We would be nowhere without our secret weapon, mascara. Take a few minutes to relax before you curl your lashes this morning and find out about the historic journey of beauty’s biggest must-have.

It’s been said, “Inner beauty is great, but a little mascara never hurts.” Mascara has been a makeup bag staple since well before we could drive, but the history behind this beauty essential is more than meets the eye.

The product we know today is an evolved form of lash enhancer. In 4000 B.C., women wore kohl to darken their eyelashes, usually for rituals or other ceremonial purposes. Even Cleopatra wore eye paint to create her dramatic, signature look. It wasn’t until the mid-1800s (1840, to be exact) that our beloved lash definer was created for the very first time by the one and only Eugene Rimmel, who founded The House of Rimmel in 1834. Eugene worked primarily on revolutionizing the fragrance industry but also dabbled in personal hygiene and cosmetics, making his creation one we’d be forever grateful for.

Maybelline came more than 50 years later, in 1913, when American chemist T.L. Williams got creative with coal dust and petroleum jelly. Why coin the product “Maybelline”? His sister’s name was Mabel, and his petroleum jelly of choice just so happened to be Vaseline, so thus, a legend was born.

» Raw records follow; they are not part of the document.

-- ==== Sys2Proof/Machine/Dispatch.lean ====
section
/-! DEFINITION. The dispatcher: one arm for each command. -/

namespace Sys2Proof.Machine
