/-- Supply alerts, heat and stops (R424, R488, R489, R492, R493, R499): an alert holds its fields at 60 until 10 µs after it clears;
a sensor reading sets T_f and H_T; a coolant stop, and a reading of 105 °C from stage 4 on, stop the module, and COOL_OK holds
stage 4. -/
def Claims.AlertsAndStops : Prop :=
  ∀ (s : State),
    (∀ f g, g ∈ s.alertFields f ↔ s.dormant = false ∧ g ∈ s.litFields ∧ (∀ x, f = some x → x = g)) ∧
    (∀ f, ∃ t : State, exec (.supplyAlert f) s = .next t ∧
      (∀ g ∈ s.alertFields f, t.hub g = { s.hub g with
        hold := 60
        power := { (s.hub g).power with
          alert := true, hs := true, clearAt := none,
          charge := (if (s.hub g).hold = 60 ∧ (s.hub g).power.charge ≠ 0 then (s.hub g).power.charge else 6) } }) ∧
      (∀ g, g ∉ s.alertFields f → t.hub g = s.hub g) ∧ t = { s with hubs := t.hubs }) ∧
    (∀ f, ∃ t : State, exec (.supplyAlertClear f) s = .next t ∧
      (∀ g ∈ s.alertFields f, t.hub g = { s.hub g with power :=
        (if (s.hub g).power.alert then { (s.hub g).power with alert := false, clearAt := some (s.tick + 1000) }
        else (s.hub g).power.settleAlert s.tick) }) ∧
      (∀ g, g ∉ s.alertFields f → t.hub g = s.hub g) ∧ t = { s with hubs := t.hubs }) ∧
    (∀ f l, l.length ≠ 8 ∨ f ∉ s.litFields ∨ s.dormant = true → exec (.tempSensorRead f l) s = .next s) ∧
    (∀ f l, l.length = 8 → f ∈ s.litFields → s.dormant = false →
      ∃ (t : State) (k : Nat) (x : BitVec 16), k < 8 ∧ l[k]? = some x ∧ (∀ y ∈ l, y.toInt ≤ x.toInt) ∧
        (∀ j y, j < k → l[j]? = some y → y.toInt < x.toInt) ∧
        t = s.setHub f { s.hub f with power := { (s.hub f).power with
          tf := x, sensor := BitVec.ofNat 4 k
          ht := if 1520 ≤ x.toInt then min 60 ((s.hub f).power.ht + 2)
            else if x.toInt < 1488 then (s.hub f).power.ht - 1 else (s.hub f).power.ht } } ∧
        (1680 ≤ x.toInt → 4 ≤ s.boot.done → exec (.tempSensorRead f l) s = .next (t.stop 2)) ∧
        (x.toInt < 1680 ∨ s.boot.done < 4 → exec (.tempSensorRead f l) s = .next t)) ∧
    (let low : State := { s with pins := { s.pins with coolOk := false } }
     (s.power.stopped = true → exec .coolantStop s = .next { low with power := { s.power with cause := 1 } }) ∧
      (s.power.stopped = false → s.boot.done < 3 → exec .coolantStop s = .next low) ∧
      (s.power.stopped = false → s.boot.done = 3 →
        exec .coolantStop s = .next ({ low with boot := { s.boot with err := 3, coolWait := true } } : State).refreshAlert) ∧
      (s.power.stopped = false → 4 ≤ s.boot.done → exec .coolantStop s = .next (low.stop 1))) ∧
    (let high : State := { s with pins := { s.pins with coolOk := true } }
     (s.boot.coolWait = true →
        exec .coolOkRise s = .next ({ high with boot := { s.boot with err := 0, coolWait := false } } : State).refreshAlert) ∧
      (s.boot.coolWait = false → exec .coolOkRise s = .next high))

The real winner here, though, is obviously waterproof mascara. A product that allows you to cry during the Notebook and gets you through any and all drama deserves a gold medal as far as we’re concerned. In 1938, Viennese actress Helene Viethaler Winterstein patented the first ever waterproof mascara, and with all of those stage lights, who’s to blame her?

The tube and wand applicator we know and love wasn’t born until the late ’50s, creating a revolution of eyelash perfection. Since then, cosmetic companies have changed the formula and focused on added benefits like volumizing or infusing collagen into the product so our lashes can keep getting longer and darker.

Colored mascara first came around in 1960, with Revlon’s Brush On Mascara, which came in shades like mauve and dark green. Bright, bold lashes became big in the late ’80s and early 90s, at the height of the grunge era, when there was no such thing as “too much makeup.”

There’s no doubt that mascara has come a long way. Accentuating our favorite feature with our favorite beauty product just keeps getting more and more fun, with bold colors, new formulas, and new ways of lengthening and defining. What’s next for beauty’s biggest must-have?